Baron's dealers were also an unhappy lot, as in the 'exchange scheme' setup, the dealers ended up
losing the most. In 1996, a Delhi based Akai dealer commented, "The company is not
compensating us for the Rs 10000 trade-off we give to the consumers. Instead, it pushes on us
two more sets, albeit at a discount, to sell."

As the dealers did not want to block their money like this, a majority of them even stopped
offering the exchange scheme.

A leading dealer in Chennai commented, "In any exchange scheme, it is the customer who gains.
There is nothing much in it for the dealer. Our margins during an offer fall from Rs 1500-1000 to
anywhere between Rs 300-500 per unit. The only advantage of an offer being backed by the
company is the advertising and visibility in the media."

Apart from this, the dealers found it difficult to sell the old units, as the second hand market was
unable to absorb the high volumes generated by the exchange schemes. According to the dealers
it was the customers who were getting the best deal. But Baron's competitors thought otherwise.

They claimed that the actual cost of its products worked out to be much higher than what Baron
claimed. For instance, the 29-inch TCL television being sold for Rs 16900 worked out to be
much costlier if one added the freight, local levies and sales tax amounting to Rs 2000. Also,
there was the cost of the old television set to be considered. Thus, the prices of Baron products
were in effect, similar to that of competing products.
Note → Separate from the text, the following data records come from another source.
/-- A block quantised after others, whose scales and codes, whose special ones and whose generator are given. -/
def addBlock (acc : List (Nat × List Nat) × Bool × W32) (i : Nat) : List (Nat × List Nat) × Bool × W32 :=
  let q := mxQuantise (frMxElem f) rnd acc.2.2 ((List.range 32).map (blockSrc f src i))
  (acc.1 ++ [(q.1, q.2.1)], acc.2.1 || q.2.2.1, q.2.2.2)

variable {f rnd src gen}

theorem quantBlock_eq (hf : frMx f = true) (i : Nat) : quantBlock f rnd src gen i =
    (blockScale f (blockVals 32 (blockSrc f src i)),
      (List.range 32).map fun u => if Val.nan ∈ blockVals 32 (blockSrc f src i) then 0
        else blockCode f rnd (quantDraw rnd gen (32 * i + u)) (blockScale f (blockVals 32 (blockSrc f src i))) (valOf fp32 (blockSrc f src i u)),
      decide (Val.nan ∈ blockVals 32 (blockSrc f src i) ∨ ∃ neg, Val.inf neg ∈ blockVals 32 (blockSrc f src i)),
      quantGen rnd gen (32 * (i + 1))) := by
  rw [quantBlock, mxQuantise_eq hf, quantGen_add, Nat.mul_succ]
  simp only [quantDraw_quantGen]

theorem foldl_addBlock (hf : frMx f = true) (n : Nat) : (List.range n).foldl (addBlock f rnd src) ([], false, gen) =
    ((List.range n).map fun i => ((quantBlock f rnd src gen i).1, (quantBlock f rnd src gen i).2.1),
      (List.range n).any fun i => (quantBlock f rnd src gen i).2.2.1, quantGen rnd gen (32 * n)) := by
  induction n with
  | zero => simp [quantGen, drawnTimes]
  | succ n ih =>
    have hg : (quantBlock f rnd src gen n).2.2.2 = quantGen rnd gen (32 * (n + 1)) := by rw [quantBlock_eq hf]
    rw [List.range_succ, List.foldl_append, ih, List.map_append, List.any_append, ← hg]
    simp only [List.foldl_cons, List.foldl_nil, List.map_cons, List.map_nil, List.any_cons, List.any_nil, Bool.or_false, addBlock]
    rfl

/-- Block b of row or column r, as the frame takes it. -/
def blockAt (f : FrameFmt) (rnd : Rnd) (src : Nat → Nat → Nat) (gen : W32) (r b : Nat) : Nat × List Nat :=
  ((List.range (16 * (frKt f / 32))).map fun i => ((quantBlock f rnd src gen i).1, (quantBlock f rnd src gen i).2.1)).getD
    (r * (frKt f / 32) + b) (0, [])

theorem quantFrame_eq (hf : frMx f = true) (role : Role) : quantFrame f role rnd src gen =
    (frFrame f role (fun r b => (blockAt f rnd src gen r b).1) fun r k => (blockAt f rnd src gen r (k / 32)).2.getD (k % 32) 0,
      (List.range (16 * (frKt f / 32))).any fun i => (quantBlock f rnd src gen i).2.2.1, quantGen rnd gen (16 * frKt f)) := by
  obtain ⟨hk, -⟩ := dims_of_frMx hf
  have h := foldl_addBlock (rnd := rnd) (src := src) (gen := gen) hf (16 * (frKt f / 32))
  rw [show 32 * (16 * (frKt f / 32)) = 16 * frKt f by omega] at h
  have hq : quantFrame f role rnd src gen =
    let blocks := (List.range (16 * (frKt f / 32))).foldl (addBlock f rnd src) ([], false, gen)
    let at_ : Nat → Nat → Nat × List Nat := fun r b => blocks.1.getD (r * (frKt f / 32) + b) (0, [])
    (frFrame f role (fun r b => (at_ r b).1) (fun r k => (at_ r (k / 32)).2.getD (k % 32) 0), blocks.2.1, blocks.2.2) := rfl
  rw [hq, h]
  rfl

theorem quantFrame_bytes (hf : frMx f = true) (role : Role) : (quantFrame f role rnd src gen).1 =
    frFrame f role (fun r b => (blockAt f rnd src gen r b).1) fun r k => (blockAt f rnd src gen r (k / 32)).2.getD (k % 32) 0 := by
  rw [quantFrame_eq hf]

theorem quantFrame_length (hf : frMx f = true) (role : Role) : (quantFrame f role rnd src gen).1.length = frBytes f := by
  rw [quantFrame_bytes hf, frFrame_length hf]

theorem quantFrame_gen (hf : frMx f = true) (role : Role) : (quantFrame f role rnd src gen).2.2 = quantGen rnd gen (16 * frKt f) := by
  rw [quantFrame_eq hf]

variable {r b : Nat}

theorem blockSrc_at (hb : b < frKt f / 32) : blockSrc f src (r * (frKt f / 32) + b) = fun u => src r (32 * b + u) := by
  have hd : (r * (frKt f / 32) + b) / (frKt f / 32) = r := by
    rw [Nat.mul_comm, Nat.mul_add_div (by omega), Nat.div_eq_of_lt hb, Nat.add_zero]
  have hm : (r * (frKt f / 32) + b) % (frKt f / 32) = b := by rw [Nat.mul_comm, Nat.mul_add_mod, Nat.mod_eq_of_lt hb]
  funext u
  rw [blockSrc, hd, hm]

theorem blockAt_eq (hf : frMx f = true) (hr : r < 16) (hb : b < frKt f / 32) : blockAt f rnd src gen r b =
    let vs := blockVals 32 fun u => src r (32 * b + u)
    (blockScale f vs, (List.range 32).map fun u =>
      if Val.nan ∈ vs then 0
      else blockCode f rnd (quantDraw rnd gen (32 * (r * (frKt f / 32) + b) + u)) (blockScale f vs) (valOf fp32 (src r (32 * b + u)))) := by
  have hlt : r * (frKt f / 32) + b < 16 * (frKt f / 32) := by
    have := Nat.mul_le_mul_right (frKt f / 32) (show r + 1 ≤ 16 by omega)
    linarith
  rw [blockAt, List.getD_eq_getElem _ _ (by rwa [List.length_map, List.length_range]), List.getElem_map, List.getElem_range,
    quantBlock_eq hf, blockSrc_at hb]

/-- The frame that MQNT writes. -/
def quantFrm (f : FrameFmt) (role : Role) (rnd : Rnd) (src : Nat → Nat → Nat) (gen : W32) : Machine.Frm :=
  frameOf f role (fun r b => (blockAt f rnd src gen r b).1) fun r k => (blockAt f rnd src gen r (k / 32)).2.getD (k % 32) 0

theorem parse_quantFrame (hf : frMx f = true) {role : Role} (hr : role ≠ .acc) :
    Machine.Frm.parse (ofBytes ((quantFrame f role rnd src gen).1.take 64)) (ofBytes ((quantFrame f role rnd src gen).1.drop 64)) =
      some (quantFrm f role rnd src gen) := by
  rw [quantFrame_bytes hf]
  exact parse_frFrame hf hr

theorem scale_quantFrm (hf : frMx f = true) (role : Role) (hr : r < 16) (hb : b < frKt f / 32) :
    (quantFrm f role rnd src gen).scale r b = blockScale f (blockVals 32 fun u => src r (32 * b + u)) := by
  rw [quantFrm, scale_frameOf hf hr hb, blockAt_eq hf hr hb]
  exact Nat.mod_eq_of_lt (blockScale_lt ..)

theorem elem_quantFrm (hf : frMx f = true) (role : Role) {k : Nat} (hr : r < 16) (hk : k < frKt f) :
    (quantFrm f role rnd src gen).elem r k =
      let vs := blockVals 32 fun u => src r (32 * (k / 32) + u)
      if Val.nan ∈ vs then 0 else blockCode f rnd (quantDraw rnd gen (r * frKt f + k)) (blockScale f vs) (valOf fp32 (src r k)) := by
  obtain ⟨hkt, -⟩ := dims_of_frMx hf
  have hb : k / 32 < frKt f / 32 := by omega
  have hm : k % 32 < 32 := Nat.mod_lt _ (by decide)
  have hat : 32 * (r * (frKt f / 32) + k / 32) + k % 32 = r * frKt f + k := by
    rw [Nat.mul_add, Nat.mul_left_comm, ← hkt]
    omega
  rw [quantFrm, elem_frameOf hr hk, blockAt_eq hf hr hb]
  dsimp only
  rw [List.getD_eq_getElem _ _ (by rwa [List.length_map, List.length_range]), List.getElem_map, List.getElem_range, hat, Nat.div_add_mod]
  split
  · exact Nat.zero_mod _
  · exact Nat.mod_eq_of_lt (blockCode_lt hf ..)

/-- A frame has a special block where a block holds a NaN or an infinity. -/
theorem quantFrame_special (hf : frMx f = true) (role : Role) : (quantFrame f role rnd src gen).2.1 = true ↔
    ∃ r b, r < 16 ∧ b < frKt f / 32 ∧ (Val.nan ∈ blockVals 32 (fun u => src r (32 * b + u)) ∨
      ∃ neg, Val.inf neg ∈ blockVals 32 (fun u => src r (32 * b + u))) := by
  rw [quantFrame_eq hf]
  obtain ⟨-, hpos, -⟩ := dims_of_frMx hf
  simp only [List.any_eq_true, List.mem_range, quantBlock_eq hf, decide_eq_true_eq]
  constructor
  · rintro ⟨i, hi, h⟩
    exact ⟨i / (frKt f / 32), i % (frKt f / 32), Nat.div_lt_of_lt_mul (by rwa [Nat.mul_comm]), Nat.mod_lt _ hpos, h⟩
  · rintro ⟨r, b, hr, hb, h⟩
    refine ⟨r * (frKt f / 32) + b, ?_, by rwa [blockSrc_at hb]⟩
    have := Nat.mul_le_mul_right (frKt f / 32) (show r + 1 ≤ 16 by omega)
    linarith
Baron's rivals also cited the example of the 14-inch TCL CTV at Rs 7139 being much less
attractive than the Rs 6990 BPL CTV, or the Rs 7200 Videocon CTV. Countering this, Sanjay
Chimnani, COO, Baron International commented, "Since this is a 2-speaker model, there is still a
price advantage over competing models, which cost upto Rs 8500." Reacting to this, Philips
India's VP (Marketing), Rajeev Karwal had just this to say. "It is nothing but a mere gimmick."